### Your instructions
Retype the entries below without any change.

(Items listed in a dataset)
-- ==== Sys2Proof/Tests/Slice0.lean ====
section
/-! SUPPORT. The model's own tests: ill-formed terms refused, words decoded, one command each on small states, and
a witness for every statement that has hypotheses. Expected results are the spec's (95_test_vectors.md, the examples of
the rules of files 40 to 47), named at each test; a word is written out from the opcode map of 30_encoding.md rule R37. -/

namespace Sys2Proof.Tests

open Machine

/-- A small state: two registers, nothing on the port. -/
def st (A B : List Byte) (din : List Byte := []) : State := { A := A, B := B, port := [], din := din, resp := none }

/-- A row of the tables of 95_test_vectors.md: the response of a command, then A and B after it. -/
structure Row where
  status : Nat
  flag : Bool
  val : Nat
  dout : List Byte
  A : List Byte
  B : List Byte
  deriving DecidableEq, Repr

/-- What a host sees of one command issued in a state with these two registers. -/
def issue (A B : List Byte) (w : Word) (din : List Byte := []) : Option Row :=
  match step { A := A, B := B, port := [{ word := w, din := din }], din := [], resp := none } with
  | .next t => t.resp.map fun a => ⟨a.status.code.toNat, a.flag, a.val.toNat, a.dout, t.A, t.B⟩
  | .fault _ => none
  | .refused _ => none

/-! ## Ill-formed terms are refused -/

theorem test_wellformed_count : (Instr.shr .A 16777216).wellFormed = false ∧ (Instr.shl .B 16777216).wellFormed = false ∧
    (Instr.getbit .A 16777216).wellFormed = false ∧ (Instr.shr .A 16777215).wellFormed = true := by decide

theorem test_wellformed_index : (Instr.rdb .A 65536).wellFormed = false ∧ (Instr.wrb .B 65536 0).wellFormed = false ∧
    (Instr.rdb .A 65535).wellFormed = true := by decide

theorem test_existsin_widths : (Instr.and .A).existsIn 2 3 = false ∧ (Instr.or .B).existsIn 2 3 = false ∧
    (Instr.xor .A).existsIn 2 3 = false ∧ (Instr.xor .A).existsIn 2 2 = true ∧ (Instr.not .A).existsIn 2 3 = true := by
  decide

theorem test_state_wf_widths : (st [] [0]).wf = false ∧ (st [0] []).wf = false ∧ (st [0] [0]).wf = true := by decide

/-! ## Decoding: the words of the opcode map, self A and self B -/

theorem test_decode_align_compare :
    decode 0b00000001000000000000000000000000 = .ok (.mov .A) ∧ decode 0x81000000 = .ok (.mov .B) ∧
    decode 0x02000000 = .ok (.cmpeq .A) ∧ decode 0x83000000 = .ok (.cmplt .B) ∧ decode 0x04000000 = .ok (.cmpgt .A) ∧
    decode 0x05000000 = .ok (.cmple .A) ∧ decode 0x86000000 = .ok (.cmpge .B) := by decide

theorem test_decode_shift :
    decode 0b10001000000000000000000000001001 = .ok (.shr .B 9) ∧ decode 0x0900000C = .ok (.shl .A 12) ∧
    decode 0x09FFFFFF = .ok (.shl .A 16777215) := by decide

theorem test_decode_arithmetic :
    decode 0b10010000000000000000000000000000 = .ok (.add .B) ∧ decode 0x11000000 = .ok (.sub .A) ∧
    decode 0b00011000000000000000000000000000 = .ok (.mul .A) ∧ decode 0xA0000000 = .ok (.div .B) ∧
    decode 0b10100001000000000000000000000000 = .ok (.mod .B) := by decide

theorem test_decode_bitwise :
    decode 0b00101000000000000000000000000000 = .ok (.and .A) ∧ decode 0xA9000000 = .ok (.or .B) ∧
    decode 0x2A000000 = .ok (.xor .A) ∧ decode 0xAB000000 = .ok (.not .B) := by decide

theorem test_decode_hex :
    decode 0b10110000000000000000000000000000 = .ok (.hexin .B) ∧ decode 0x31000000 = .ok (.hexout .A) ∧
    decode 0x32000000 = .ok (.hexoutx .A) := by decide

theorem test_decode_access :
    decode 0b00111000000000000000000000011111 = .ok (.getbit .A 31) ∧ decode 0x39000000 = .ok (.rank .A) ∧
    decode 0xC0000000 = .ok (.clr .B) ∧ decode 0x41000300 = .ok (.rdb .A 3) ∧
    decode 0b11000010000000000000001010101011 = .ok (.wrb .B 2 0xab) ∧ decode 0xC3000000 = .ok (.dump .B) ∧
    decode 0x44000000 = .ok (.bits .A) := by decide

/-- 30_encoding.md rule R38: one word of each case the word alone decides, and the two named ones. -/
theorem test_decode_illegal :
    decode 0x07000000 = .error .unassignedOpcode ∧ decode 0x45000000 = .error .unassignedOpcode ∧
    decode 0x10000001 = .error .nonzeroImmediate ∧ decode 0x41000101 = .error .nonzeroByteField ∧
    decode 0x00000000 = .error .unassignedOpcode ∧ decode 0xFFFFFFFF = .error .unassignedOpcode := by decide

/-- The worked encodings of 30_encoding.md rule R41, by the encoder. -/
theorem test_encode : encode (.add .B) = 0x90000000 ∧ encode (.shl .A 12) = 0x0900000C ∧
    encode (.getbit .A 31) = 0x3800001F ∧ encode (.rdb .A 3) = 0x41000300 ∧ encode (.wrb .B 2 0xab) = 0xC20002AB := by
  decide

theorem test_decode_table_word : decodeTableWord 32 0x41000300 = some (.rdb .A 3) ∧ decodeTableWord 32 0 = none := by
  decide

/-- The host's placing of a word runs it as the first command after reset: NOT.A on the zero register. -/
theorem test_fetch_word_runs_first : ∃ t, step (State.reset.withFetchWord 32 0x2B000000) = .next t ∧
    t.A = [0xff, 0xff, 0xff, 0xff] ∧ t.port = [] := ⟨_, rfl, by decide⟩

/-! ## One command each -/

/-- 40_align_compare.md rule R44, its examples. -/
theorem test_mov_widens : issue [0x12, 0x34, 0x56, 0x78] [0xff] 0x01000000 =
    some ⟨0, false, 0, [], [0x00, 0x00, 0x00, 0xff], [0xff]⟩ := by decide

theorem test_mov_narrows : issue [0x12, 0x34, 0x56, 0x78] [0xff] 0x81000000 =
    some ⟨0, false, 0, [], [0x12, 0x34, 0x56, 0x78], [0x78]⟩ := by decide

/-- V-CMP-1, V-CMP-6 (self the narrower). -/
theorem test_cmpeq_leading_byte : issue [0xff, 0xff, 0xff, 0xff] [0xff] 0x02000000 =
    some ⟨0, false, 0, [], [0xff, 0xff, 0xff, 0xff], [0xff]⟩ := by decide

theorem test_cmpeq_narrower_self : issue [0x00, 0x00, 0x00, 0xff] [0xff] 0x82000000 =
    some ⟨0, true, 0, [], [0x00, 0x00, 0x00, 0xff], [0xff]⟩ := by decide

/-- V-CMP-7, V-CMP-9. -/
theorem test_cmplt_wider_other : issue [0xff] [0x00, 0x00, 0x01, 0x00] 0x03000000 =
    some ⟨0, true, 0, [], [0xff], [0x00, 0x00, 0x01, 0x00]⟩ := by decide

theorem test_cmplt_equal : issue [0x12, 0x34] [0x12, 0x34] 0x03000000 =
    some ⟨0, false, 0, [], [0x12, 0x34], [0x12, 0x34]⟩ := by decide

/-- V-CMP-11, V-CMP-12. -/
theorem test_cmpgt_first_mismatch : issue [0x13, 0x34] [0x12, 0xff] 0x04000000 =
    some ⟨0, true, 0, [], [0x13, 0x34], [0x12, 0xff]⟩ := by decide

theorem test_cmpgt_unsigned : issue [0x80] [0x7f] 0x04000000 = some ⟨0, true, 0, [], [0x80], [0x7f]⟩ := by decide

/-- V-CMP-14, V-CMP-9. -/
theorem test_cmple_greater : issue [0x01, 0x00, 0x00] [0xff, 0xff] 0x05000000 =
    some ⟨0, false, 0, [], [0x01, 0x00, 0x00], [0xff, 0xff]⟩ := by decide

### Exercise result
-- ==== Sys2Proof/Tests/Slice0.lean ====
section
/-! SUPPORT. The model's own tests: ill-formed terms refused, words decoded, one command each on small states, and
a witness for every statement that has hypotheses. Expected results are the spec's (95_test_vectors.md, the examples of
the rules of files 40 to 47), named at each test; a word is written out from the opcode map of 30_encoding.md rule R37. -/

namespace Sys2Proof.Tests

open Machine

/-- A small state: two registers, nothing on the port. -/
def st (A B : List Byte) (din : List Byte := []) : State := { A := A, B := B, port := [], din := din, resp := none }

/-- A row of the tables of 95_test_vectors.md: the response of a command, then A and B after it. -/
structure Row where
  status : Nat
  flag : Bool
  val : Nat
  dout : List Byte
  A : List Byte
  B : List Byte
  deriving DecidableEq, Repr

/-- What a host sees of one command issued in a state with these two registers. -/
def issue (A B : List Byte) (w : Word) (din : List Byte := []) : Option Row :=
  match step { A := A, B := B, port := [{ word := w, din := din }], din := [], resp := none } with
  | .next t => t.resp.map fun a => ⟨a.status.code.toNat, a.flag, a.val.toNat, a.dout, t.A, t.B⟩
  | .fault _ => none
  | .refused _ => none

/-! ## Ill-formed terms are refused -/

theorem test_wellformed_count : (Instr.shr .A 16777216).wellFormed = false ∧ (Instr.shl .B 16777216).wellFormed = false ∧
    (Instr.getbit .A 16777216).wellFormed = false ∧ (Instr.shr .A 16777215).wellFormed = true := by decide

theorem test_wellformed_index : (Instr.rdb .A 65536).wellFormed = false ∧ (Instr.wrb .B 65536 0).wellFormed = false ∧
    (Instr.rdb .A 65535).wellFormed = true := by decide

theorem test_existsin_widths : (Instr.and .A).existsIn 2 3 = false ∧ (Instr.or .B).existsIn 2 3 = false ∧
    (Instr.xor .A).existsIn 2 3 = false ∧ (Instr.xor .A).existsIn 2 2 = true ∧ (Instr.not .A).existsIn 2 3 = true := by
  decide

theorem test_state_wf_widths : (st [] [0]).wf = false ∧ (st [0] []).wf = false ∧ (st [0] [0]).wf = true := by decide

/-! ## Decoding: the words of the opcode map, self A and self B -/

theorem test_decode_align_compare :
    decode 0b00000001000000000000000000000000 = .ok (.mov .A) ∧ decode 0x81000000 = .ok (.mov .B) ∧
    decode 0x02000000 = .ok (.cmpeq .A) ∧ decode 0x83000000 = .ok (.cmplt .B) ∧ decode 0x04000000 = .ok (.cmpgt .A) ∧
    decode 0x05000000 = .ok (.cmple .A) ∧ decode 0x86000000 = .ok (.cmpge .B) := by decide

theorem test_decode_shift :
    decode 0b10001000000000000000000000001001 = .ok (.shr .B 9) ∧ decode 0x0900000C = .ok (.shl .A 12) ∧
    decode 0x09FFFFFF = .ok (.shl .A 16777215) := by decide

theorem test_decode_arithmetic :
    decode 0b10010000000000000000000000000000 = .ok (.add .B) ∧ decode 0x11000000 = .ok (.sub .A) ∧
    decode 0b00011000000000000000000000000000 = .ok (.mul .A) ∧ decode 0xA0000000 = .ok (.div .B) ∧
    decode 0b10100001000000000000000000000000 = .ok (.mod .B) := by decide

theorem test_decode_bitwise :
    decode 0b00101000000000000000000000000000 = .ok (.and .A) ∧ decode 0xA9000000 = .ok (.or .B) ∧
    decode 0x2A000000 = .ok (.xor .A) ∧ decode 0xAB000000 = .ok (.not .B) := by decide

theorem test_decode_hex :
    decode 0b10110000000000000000000000000000 = .ok (.hexin .B) ∧ decode 0x31000000 = .ok (.hexout .A) ∧
    decode 0x32000000 = .ok (.hexoutx .A) := by decide

theorem test_decode_access :
    decode 0b00111000000000000000000000011111 = .ok (.getbit .A 31) ∧ decode 0x39000000 = .ok (.rank .A) ∧
    decode 0xC0000000 = .ok (.clr .B) ∧ decode 0x41000300 = .ok (.rdb .A 3) ∧
    decode 0b11000010000000000000001010101011 = .ok (.wrb .B 2 0xab) ∧ decode 0xC3000000 = .ok (.dump .B) ∧
    decode 0x44000000 = .ok (.bits .A) := by decide

/-- 30_encoding.md rule R38: one word of each case the word alone decides, and the two named ones. -/
theorem test_decode_illegal :
    decode 0x07000000 = .error .unassignedOpcode ∧ decode 0x45000000 = .error .unassignedOpcode ∧
    decode 0x10000001 = .error .nonzeroImmediate ∧ decode 0x41000101 = .error .nonzeroByteField ∧
    decode 0x00000000 = .error .unassignedOpcode ∧ decode 0xFFFFFFFF = .error .unassignedOpcode := by decide

/-- The worked encodings of 30_encoding.md rule R41, by the encoder. -/
theorem test_encode : encode (.add .B) = 0x90000000 ∧ encode (.shl .A 12) = 0x0900000C ∧
    encode (.getbit .A 31) = 0x3800001F ∧ encode (.rdb .A 3) = 0x41000300 ∧ encode (.wrb .B 2 0xab) = 0xC20002AB := by
  decide

theorem test_decode_table_word : decodeTableWord 32 0x41000300 = some (.rdb .A 3) ∧ decodeTableWord 32 0 = none := by
  decide

/-- The host's placing of a word runs it as the first command after reset: NOT.A on the zero register. -/
theorem test_fetch_word_runs_first : ∃ t, step (State.reset.withFetchWord 32 0x2B000000) = .next t ∧
    t.A = [0xff, 0xff, 0xff, 0xff] ∧ t.port = [] := ⟨_, rfl, by decide⟩

/-! ## One command each -/

/-- 40_align_compare.md rule R44, its examples. -/
theorem test_mov_widens : issue [0x12, 0x34, 0x56, 0x78] [0xff] 0x01000000 =
    some ⟨0, false, 0, [], [0x00, 0x00, 0x00, 0xff], [0xff]⟩ := by decide

theorem test_mov_narrows : issue [0x12, 0x34, 0x56, 0x78] [0xff] 0x81000000 =
    some ⟨0, false, 0, [], [0x12, 0x34, 0x56, 0x78], [0x78]⟩ := by decide

/-- V-CMP-1, V-CMP-6 (self the narrower). -/
theorem test_cmpeq_leading_byte : issue [0xff, 0xff, 0xff, 0xff] [0xff] 0x02000000 =
    some ⟨0, false, 0, [], [0xff, 0xff, 0xff, 0xff], [0xff]⟩ := by decide

theorem test_cmpeq_narrower_self : issue [0x00, 0x00, 0x00, 0xff] [0xff] 0x82000000 =
    some ⟨0, true, 0, [], [0x00, 0x00, 0x00, 0xff], [0xff]⟩ := by decide

/-- V-CMP-7, V-CMP-9. -/
theorem test_cmplt_wider_other : issue [0xff] [0x00, 0x00, 0x01, 0x00] 0x03000000 =
    some ⟨0, true, 0, [], [0xff], [0x00, 0x00, 0x01, 0x00]⟩ := by decide

theorem test_cmplt_equal : issue [0x12, 0x34] [0x12, 0x34] 0x03000000 =
    some ⟨0, false, 0, [], [0x12, 0x34], [0x12, 0x34]⟩ := by decide

/-- V-CMP-11, V-CMP-12. -/
theorem test_cmpgt_first_mismatch : issue [0x13, 0x34] [0x12, 0xff] 0x04000000 =
    some ⟨0, true, 0, [], [0x13, 0x34], [0x12, 0xff]⟩ := by decide

theorem test_cmpgt_unsigned : issue [0x80] [0x7f] 0x04000000 = some ⟨0, true, 0, [], [0x80], [0x7f]⟩ := by decide

/-- V-CMP-14, V-CMP-9. -/
theorem test_cmple_greater : issue [0x01, 0x00, 0x00] [0xff, 0xff] 0x05000000 =
    some ⟨0, false, 0, [], [0x01, 0x00, 0x00], [0xff, 0xff]⟩ := by decide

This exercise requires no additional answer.